Getting Started
AgentScript is an open agent specification language. Define agents as single .agent files with a declarative, block-based syntax for state, execution flow, instructions, and deterministic control hooks.
Overview
An AgentScript file describes what an agent is — its identity, state variables, available actions, and reasoning instructions. The runtime handles how it executes, meaning the same script can run on increasingly capable runtimes without any changes.

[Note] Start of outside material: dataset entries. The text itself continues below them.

-- ==== Sys2Proof/Machine/Memory.lean ====
section
/-!
DEFINITION. Global memory: homes and watch entries (R122, R150, R152), poison (R359), translation (R125 to
R128), the L1 with its dirty and clean bytes (R129, R130), signatures and boards (R131, R132), PUBLISH and
ACQUIRE (R134, R135), and the entry of engine writes into the phase scheme (R136).
-/

namespace Sys2Proof.Machine

/-! ### Physical memory at the homes -/

/-- What a byte of memory reads as before anything has written it (log entry 5). -/
def memDefault : Byte := 0

/-- The canonical form of memory: addresses rising, no entry equal to `memDefault`. -/
abbrev memWf (m : List Host.Cell) : Bool := Sparse.wf memDefault m

def memByte (d : Dev) (pa : Nat) : Byte := Sparse.get d.mem memDefault pa
def memBytes (d : Dev) (pa n : Nat) : List Byte := Sparse.getRange d.mem memDefault pa n
def memNat (d : Dev) (pa n : Nat) : Nat := Bits.ofBytes (memBytes d pa n)

/-- The region of a physical address (Table 17.7). -/
def region (pa : Nat) : Nat := pa / 2 ^ 52 % 16

/-- Memory outside the package: regions 0x2 and 0x3 (R134, R352). -/
def outside (pa : Nat) : Bool := region pa = 2 || region pa = 3

/-- A Llynit link (R353, R354). -/
def getLink (d : Dev) (i : Nat) : Link := Sparse.get d.links {} i

/-- The link that carries the traffic to the package of an address of region 0x2 (Table 17.7, log entry 38). -/
def linkOf (pa : Nat) : Nat := Config.packageLink (pa / 2 ^ 44 % 256) % 16

/-- The address lies in another package, and the link to it is down (R354). -/
def linkCut (d : Dev) (pa : Nat) : Bool := region pa = 2 && !(getLink d (linkOf pa)).up

/-- Region 0x0 ends above the HBM channels present: 768 GB for 256 channels (Table 1.1, R358, log entry 36). -/
def hbmTop (d : Dev) : Nat := 3 * 2 ^ 30 * ((List.range 256).filter fun i => Bits.bit d.boot.hbm.toNat i).length

/-- The second tier ends at 4 TiB (Table 1.1, Table 17.7). -/
def tierTop : Nat := 2 ^ 42

/-- Part of a run lies above the memory of its region: region 0x0 above the HBM present, region 0x1 above the second tier. -/
def beyondTop (d : Dev) (pa n : Nat) : Bool :=
  (region pa = 0 && hbmTop d < pa % 2 ^ 52 + n) || (region pa = 1 && tierTop < pa % 2 ^ 52 + n)

/-- Bytes as an agent reads them at the home; a byte of region 0x3 is what the card answers, a free value. -/
def homeBytes (d : Dev) (pa n : Nat) : List Byte :=
  if region pa = 3 then (List.range n).map fun i => Config.ioByte d.fresh (pa + i) else memBytes d pa n

/-- A read of region 0x3 takes a fresh answer each time. -/
def afterRead (d : Dev) (pa : Nat) : Dev := if region pa = 3 then bumpFresh d else d

/-- A byte of the range lies in a poisoned sector (R359), or behind a link that is down (R354). -/
def homePoisoned (d : Dev) (pa n : Nat) : Bool := linkCut d pa || d.poison.any fun s => pa < 64 * s + 64 && 64 * s < pa + n

/-! ### Watch entries -/

/-- The condition of a watch entry on the word after a write (Table 6.6, R152). -/
def watchHolds (d : Dev) (w : Watch) : Bool :=
  let x := BitVec.ofNat 64 (memNat d w.pa 8) &&& w.mask
  let v := w.value &&& w.mask
  match w.cond with
  | 0 => true
  | 1 => x = v
  | 2 => x ≠ v
  | _ => v.toNat ≤ x.toNat

/-- What a match does: a notification is owed to a point or an axis (ACT = 0), a push is on its way (ACT = 1);
a ring's thread is only woken. Matches merge (R152). -/
def matchWatch (d : Dev) (h : Nat) (w : Watch) : Dev :=
  match w.owner, w.act with
  | .ring _, _ => d
  | _, false => { d with watches := Sparse.insert d.watches h { w with owed := true } }
  | _, true => if d.pushes.contains (h, w.arg) then d else { d with pushes := d.pushes ++ [(h, w.arg)] }

/-- Match the entries that a write touches and whose condition holds afterwards (R152). -/
def markWatches (d : Dev) (hit : Nat → Nat → Bool) : Dev :=
  (d.watches.filter fun p => hit p.2.pa (8 * (p.2.len + 1)) && watchHolds d p.2).foldl
    (fun d p => matchWatch d p.1 p.2) d

/-- A write to a package whose link is down is dropped and counted (R354). -/
def dropWrite (d : Dev) (pa : Nat) : Dev :=
  let l := getLink d (linkOf pa)
  { d with links := Sparse.insert d.links (linkOf pa) { l with dropped := l.dropped + 1 } }

/-- Store one run of bytes, before watches are tested. A sector overwritten whole is no longer poisoned. -/
def storeRun (d : Dev) (pa : Nat) (bytes : List Byte) : Dev :=
  if region pa = 3 then { d with ioOut := d.ioOut ++ [(pa, bytes)] }
  else if linkCut d pa then dropWrite d pa
  else { d with mem := Sparse.setRange d.mem memDefault pa bytes
                poison := d.poison.filter fun s => ¬ (pa ≤ 64 * s ∧ 64 * s + 64 ≤ pa + bytes.length) }

/-- One write performed at the homes (R122, R152): runs of bytes, each at its address. A run that a link has dropped is not performed
and matches nothing (R354). -/
def homeRuns (d : Dev) (runs : List (Nat × List Byte)) : Dev :=
  markWatches (runs.foldl (fun d r => storeRun d r.1 r.2) d) fun lo n =>
    runs.any fun r => !linkCut d r.1 && r.1 < lo + n && lo < r.1 + r.2.length

/-- A write of one run. -/
def homeStore (d : Dev) (pa : Nat) (bytes : List Byte) : Dev :=
  if bytes.isEmpty then d else homeRuns d [(pa, bytes)]

/-- The maximal runs of a list of cells in address order. -/
def runsOf : List Host.Cell → List (Nat × List Byte)
  | [] => []
  | (a, b) :: r =>
    match runsOf r with
    | (a', l) :: t => if a' = a + 1 then (a, b :: l) :: t else (a, [b]) :: (a', l) :: t
    | [] => [(a, [b])]

/-! ### Home slices (R122, R358) -/

/-- Bays present, from the configuration record. -/
def bayPresent (d : Dev) (bay : Nat) : Bool := Bits.bit d.boot.bays.toNat bay

/-- The physical slice numbers present, ascending: slice j of bay b of die d is 40 d + 8 b + j. -/
def slicesPresent (d : Dev) : List Nat := (List.range 160).filter fun s => bayPresent d (s / 8)

/-- The physical slice number of a sector's home. -/
def homeSlice (d : Dev) (pa : Nat) : Nat :=
  let s := pa / 64
  let h := (s % 2 ^ 32) ^^^ (s / 2 ^ 32 % 2 ^ 18)
  let l := slicesPresent d
  l.getD (h % l.length) 0

/-! ### Translation -/

/-- The three kinds of access that a leaf permits (Table 6.3). -/
inductive AccessKind where
  | read | write | fetch
  deriving DecidableEq, Repr

/-- The result of a walk (R125, R126). -/
inductive Walk where
  | leaf (pa size : Nat) (r w x : Bool)
  | bad
  deriving DecidableEq, Repr

/-- Bytes that a leaf maps at a level (Table 6.2). -/
def leafSize (level : Nat) : Nat :=
  match level with
  | 0 => 2 ^ 16
  | 1 => 2 ^ 21
  | _ => 2 ^ 30

/-- The index of a level (Table 6.2). -/
def levelIndex (level va : Nat) : Nat :=
  match level with
  | 0 => va / 2 ^ 16 % 32
  | 1 => va / 2 ^ 21 % 512
  | 2 => va / 2 ^ 30 % 512
  | _ => va / 2 ^ 39 % 131072

/-- Walk from a table at a level (R125): a V of 0, a reserved bit, a misaligned leaf, a T forbidden at the
level, a leaf in a reserved region and a leaf above the memory present are all bad (R126, R352, R358, log entry 36). -/
def walkFrom (d : Dev) (va : Nat) : Nat → Nat → Walk
  | level, table =>
    let e := memNat d (table + 8 * levelIndex level va) 8
    let adr := Bits.field e 55 12 * 4096
    if ¬ Bits.bit e 0 ∨ Bits.field e 63 56 ≠ 0 ∨ Bits.field e 11 5 ≠ 0 then .bad
    else
      match level, Bits.bit e 1 with
      | 0, true => .bad
      | l + 1, true => walkFrom d va l adr
      | 3, false => .bad
      | l, false =>
        if adr % leafSize l ≠ 0 ∨ 4 ≤ region adr ∨ beyondTop d adr (leafSize l) then .bad
        else .leaf adr (leafSize l) (Bits.bit e 2) (Bits.bit e 3) (Bits.bit e 4)
  termination_by structural level => level

/-- The TLB entry that covers an address of a function. -/
def lookupTlb (l : List TlbEntry) (vf va : Nat) : Option TlbEntry :=
  l.find? fun e => e.vf = vf && e.va ≤ va && va < e.va + e.size

/-- The translation of an address for a core: micro-TLB, bay TLB, or a walk from the function's root (R127, R128). -/
def translate (d : Dev) (core va : Nat) : Option TlbEntry :=
  let k := getCore d core
  match lookupTlb k.utlb k.tenant va with
  | some e => some e
  | none =>
    match lookupTlb (Sparse.get d.bayTlb [] (core / 8)) k.tenant va with
    | some e => some e
    | none =>
      match walkFrom d va 3 k.root with
      | .leaf pa size r w x => some { vf := k.tenant, va := va / size * size, size := size, pa := pa, r := r, w := w, x := x }
      | .bad => none

/-- Keep an entry among the newest n. -/
def keepTlb (l : List TlbEntry) (e : TlbEntry) (n : Nat) : List TlbEntry := if l.contains e then l else (e :: l).take n

/-- Hold a used translation in the micro-TLB and the bay TLB (R127). -/
def fillTlb (d : Dev) (core : Nat) (e : TlbEntry) : Dev :=
  let d := modCore d core fun k => { k with utlb := keepTlb k.utlb e 64 }
  { d with bayTlb := Sparse.insert d.bayTlb (core / 8) (keepTlb (Sparse.get d.bayTlb [] (core / 8)) e 2048) }

/-- Whether a leaf permits an access (R126). -/
def permits (e : TlbEntry) (k : AccessKind) : Bool :=
  match k with
  | .read => e.r
  | .write => e.w
  | .fetch => e.x

/-- The physical address of a byte under a translation. -/
def physical (e : TlbEntry) (va : Nat) : Nat := e.pa + (va - e.va)

/-- Translate an access of a core (R126): TRANSLATION, then PERMISSION. -/
def translateFor (d : Dev) (core va : Nat) (k : AccessKind) : Except Cause TlbEntry :=
  if 2 ^ 56 ≤ va then .error .translation
  else
    match translate d core va with
    | none => .error .translation
    | some e => if permits e k then .ok e else .error .permission

/-! ### Signatures and boards -/

/-- The four bits of a sector in a signature (R131). -/
def sigHash (s j : Nat) : Nat :=
  (Bits.field s 8 0 + (2 * j + 1) * Bits.field s 17 9 + (j + 1) * Bits.field s 26 18
    + Bits.field s 35 27 + Bits.field s 44 36 + Bits.field s 49 45) % 512

/-- The signature of one sector. -/
def sigOf (s : Nat) : BitVec 512 :=
  (1#512 <<< sigHash s 0) ||| (1#512 <<< sigHash s 1) ||| (1#512 <<< sigHash s 2) ||| (1#512 <<< sigHash s 3)

/-- A sector matches a signature when all four of its bits are set. -/
def sigMatch (g : BitVec 512) (s : Nat) : Bool := g &&& sigOf s = sigOf s

/-- The sectors of a range of addresses. -/
def sectorsOf (pa n : Nat) : List Nat :=
  if n = 0 then [] else (List.range ((pa + n - 1) / 64 - pa / 64 + 1)).map fun i => pa / 64 + i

The language was developed for Salesforce Agentforce but is designed to apply to agents in general. The toolchain — parser, linter, compiler, LSP, and editor integrations — is fully open source under Apache 2.0.
What's in the repo
- Parser — two backends: a hand-written TypeScript parser and a Tree-sitter C/WASM parser
- Language service — scope resolution, linting (18+ passes), Language Service API
- Compiler — transforms AST → Salesforce runtime specification with source maps
- LSP server — Node.js and browser workers for IDE integration
- VS Code extension — diagnostics, completions, hover, go-to-definition, rename
- Monaco integration — for browser-based editors
- UI Playground — React + Vite playground with graph view and CST explorer
The runtime is Salesforce-internal and not open sourced. You can parse, lint, compile, and build tooling around AgentScript, but running agents requires Salesforce's runtime environment.
Installation
Prerequisites
The recommended setup uses mise, which installs the exact toolchain versions pinned in mise.toml:
mise install
Or install manually:
- Node.js 22 (minimum
>=18) - pnpm 10 — run
corepack enable pnpmonce - tree-sitter CLI 0.25.x — required to build the
parser-tree-sitterpackage
macOS: brew install tree-sitter installs the C library only, not the CLI. Use mise install (recommended) or brew install tree-sitter-cli.
Clone and build
git clone https://github.com/salesforce/agentscript.git
cd agentscript
pnpm install
pnpm build
Quick Start
Run the UI playground
pnpm ui:dev
Opens the AgentScript playground at http://localhost:27002. It includes a Monaco editor, graph view, CST/AST explorer, and preloaded examples.
Install the SDK
Packages are published to npm under the @sf-agentscript/* scope:
npm install @sf-agentscript/agentforce
# or
pnpm add @sf-agentscript/agentforce
import { parse } from '@sf-agentscript/agentforce';
const doc = parse(`
system:
instructions: "You are a helpful agent."
start_agent main:
reasoning:
instructions: ->
| Help the user with any questions.
`);
console.log(doc.hasErrors); // false
console.log(doc.diagnostics); // []
console.log(doc.emit()); // formatted source
Your First Agent
Create a file named my_agent.agent. Every agent needs at least a start_agent block with a reasoning section:
system:
instructions: "You are a helpful customer support agent."
messages:
welcome: "Hello! How can I help you today?"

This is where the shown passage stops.